Mayor James Altadonna recently announced that Moody's Investors Service has assigned an A1 rating to the Village of Massapequa Park's $3M Public Improvement Serial Bonds 2004. This reflects an upgrade from A2 on previous bond sales. The upgrade reflects a near doubling of the tax base since 2000 due to improved wealth levels and continued stability in the village's financial position. The A1 rating also factors the village's average debt burden.
Moody's expects the village will maintain a healthy financial position given conservative budgeting and a solid track record of ample reserves. At the end of fiscal 2003 the General Fund Balance equated 43.5 percent of General Fund revenues, reflecting the third year in which funds balance exceeded 40 percent of revenues. Projections for fiscal 2004, which ended May 31, indicate that reserves grew to 42 percent of General Fund revenues as a result of expenditure savings and mortgage tax revenues exceeding budget.

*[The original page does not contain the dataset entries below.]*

-- ==== Sys2Proof/Machine/Flags.lean ====
section
/-! DEFINITION. Every flag computation of the spec: the 8-bit ALU (42_alu8.md), the 16-bit additions (43_alu16.md), the
rotates and shifts (44_rotate_shift_bit.md). Operands are taken as numbers, computed on exactly, and narrowed at the end. -/

namespace Sys2Proof.Machine

/-- F from its four flags; bits 3:0 are 0 (10 R22, R23). -/
def packFlags (z n h c : Bool) : Byte :=
  BitVec.ofBool z ++ BitVec.ofBool n ++ BitVec.ofBool h ++ BitVec.ofBool c ++ (0 : BitVec 4)

/-- Write all four flags. -/
def State.setFlags (s : State) (z n h c : Bool) : State := s.setF (packFlags z n h c)

/-- A byte result with the four flags that go with it. -/
structure FlagResult where
  val : Byte
  z : Bool
  n : Bool
  h : Bool
  c : Bool
  deriving DecidableEq, Repr

/-- `alu[y]` (30 R143). -/
inductive AluOp where
  | add | adc | sub | sbc | and | xor | or | cp
  deriving DecidableEq, Repr

/-- The index of an operation in `alu` (30 R143). -/
def AluOp.index : AluOp → Nat
  | .add => 0 | .adc => 1 | .sub => 2 | .sbc => 3 | .and => 4 | .xor => 5 | .or => 6 | .cp => 7

/-- `a + b + c` with its flags (42 R251, R252). -/
def addFlags (a b : Byte) (c : Bool) : FlagResult :=
  let r := a.toNat + b.toNat + c.toNat
  { val := BitVec.ofNat 8 r
    z := BitVec.ofNat 8 r == 0
    n := false
    h := decide (lowNibble a + lowNibble b + c.toNat > 0xF)
    c := decide (r > 0xFF) }

/-- `a - b - c` with its flags (42 R253, R254, R258). -/
def subFlags (a b : Byte) (c : Bool) : FlagResult :=
  let r := a - b - BitVec.ofNat 8 c.toNat
  { val := r
    z := r == 0
    n := true
    h := decide (lowNibble a < lowNibble b + c.toNat)
    c := decide (a.toNat < b.toNat + c.toNat) }

/-- A logical result with its flags: N and C are 0, H is 1 only for AND (42 R255-R257). -/
def logicFlags (r : Byte) (h : Bool) : FlagResult := { val := r, z := r == 0, n := false, h := h, c := false }

/-- `alu[y] A,b`: the value and the flags, `c` being the C flag before (42 R251-R258). -/
def AluOp.compute (op : AluOp) (a b : Byte) (c : Bool) : FlagResult :=
  match op with
  | .add => addFlags a b false
  | .adc => addFlags a b c
  | .sub => subFlags a b false
  | .sbc => subFlags a b c
  | .and => logicFlags (a &&& b) true
  | .xor => logicFlags (a ^^^ b) false
  | .or => logicFlags (a ||| b) false
  | .cp => subFlags a b false

/-- The operation writes its value to A: every one but CP (42 R258). -/
def AluOp.writesA : AluOp → Bool
  | .cp => false
  | .add | .adc | .sub | .sbc | .and | .xor | .or => true

/-- INC of a byte; `c` is the C flag, which INC keeps (42 R259, R260). -/
def incFlags (v : Byte) (c : Bool) : FlagResult :=
  { val := v + 1, z := v + 1 == 0, n := false, h := lowNibble v == 0xF, c := c }

/-- DEC of a byte; `c` is the C flag, which DEC keeps (42 R261, R262). -/
def decFlags (v : Byte) (c : Bool) : FlagResult :=
  { val := v - 1, z := v - 1 == 0, n := true, h := lowNibble v == 0x0, c := c }

/-- DAA from A and the flags N, H, C; both tests of the N = 0 branch read the original A (42 R263). -/
def daaFlags (a : Byte) (n h c : Bool) : FlagResult :=
  let low : Byte := if h || (!n && decide (lowNibble a > 9)) then 0x06 else 0x00
  let high := c || (!n && decide (a.toNat > 0x99))
  let corr := low ||| (if high then 0x60 else 0x00)
  let r := if n then a - corr else a + corr
  { val := r, z := r == 0, n := n, h := false, c := high }

/-- `rot[y]` (30 R143). -/
inductive RotOp where
  | rlc | rrc | rl | rr | sla | sra | swap | srl
  deriving DecidableEq, Repr

/-- The index of an operation in `rot` (30 R143). -/
def RotOp.index : RotOp → Nat
  | .rlc => 0 | .rrc => 1 | .rl => 2 | .rr => 3 | .sla => 4 | .sra => 5 | .swap => 6 | .srl => 7

/-- A rotate's or shift's result: Z from the value, N and H 0, C the bit shifted out. -/
def rotFlags (r : Byte) (c : Bool) : FlagResult := { val := r, z := r == 0, n := false, h := false, c := c }

/-- `rot[y]` of a byte, `c` being the C flag before (44 R295-R302). -/
def RotOp.compute (op : RotOp) (v : Byte) (c : Bool) : FlagResult :=
  let bit7 := v.getLsbD 7
  let bit0 := v.getLsbD 0
  match op with
  | .rlc => rotFlags ((v <<< 1) ||| BitVec.ofNat 8 bit7.toNat) bit7
  | .rrc => rotFlags ((v >>> 1) ||| BitVec.ofNat 8 (bit0.toNat * 128)) bit0
  | .rl => rotFlags ((v <<< 1) ||| BitVec.ofNat 8 c.toNat) bit7
  | .rr => rotFlags ((v >>> 1) ||| BitVec.ofNat 8 (c.toNat * 128)) bit0
  | .sla => rotFlags (v <<< 1) bit7
  | .sra => rotFlags ((v >>> 1) ||| (v &&& 0x80)) bit0
  | .swap => rotFlags (((v &&& 0x0F) <<< 4) ||| (v >>> 4)) false
  | .srl => rotFlags (v >>> 1) bit0

/-- H and C of ADD SP,e8 and LD HL,SP+e8: from the unsigned sum of SP's low byte and the immediate byte (41 R236, 43 R283). -/
def State.setSpFlags (s : State) (sp : Word) (u : Byte) : State :=
  s.setFlags false false (decide (sp.toNat % 16 + lowNibble u > 0xF)) (decide (sp.toNat % 256 + u.toNat > 0xFF))

/-- N, H and C of ADD HL,rr; Z is kept (43 R280). -/
def State.setAddHlFlags (s : State) (a b : Word) : State :=
  s.setFlags s.flagZ false (decide (a.toNat % 0x1000 + b.toNat % 0x1000 > 0xFFF)) (decide (a.toNat + b.toNat > 0xFFFF))

end Sys2Proof.Machine
end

Evidencing financial flexibility, the village paid off its early retirement incentive in 2004 with funds originally allocated to pension costs (reflecting conservative budgeting of this line item). The fiscal 2005 General Fund budget includes a 5 percent property tax increase, expected to net $150,000. The increase is expected to offset the 7.2 percent (actual to budget) growth in expenditures, particularly increased costs in health insurance, pensions and salaries and wages. Conservative budgeting is projected to regenerate the $928,000 of appropriated fund balance.
Moody's anticipates that the village's average overall debt burden will decline given rapid amortization of principal (83.2 percent in 10 years) and no near term borrowing plans. The village expects to issue an additional $3 million of debt for road maintenance in approximately five years. However, given the rapid repayment of principal, the village will have reduced outstanding principal by more than the amount expected to be borrowed at that time.
Altadonna and the board of trustees were extremely pleased with the new rating and attributed it to common sense planning and conservative spending.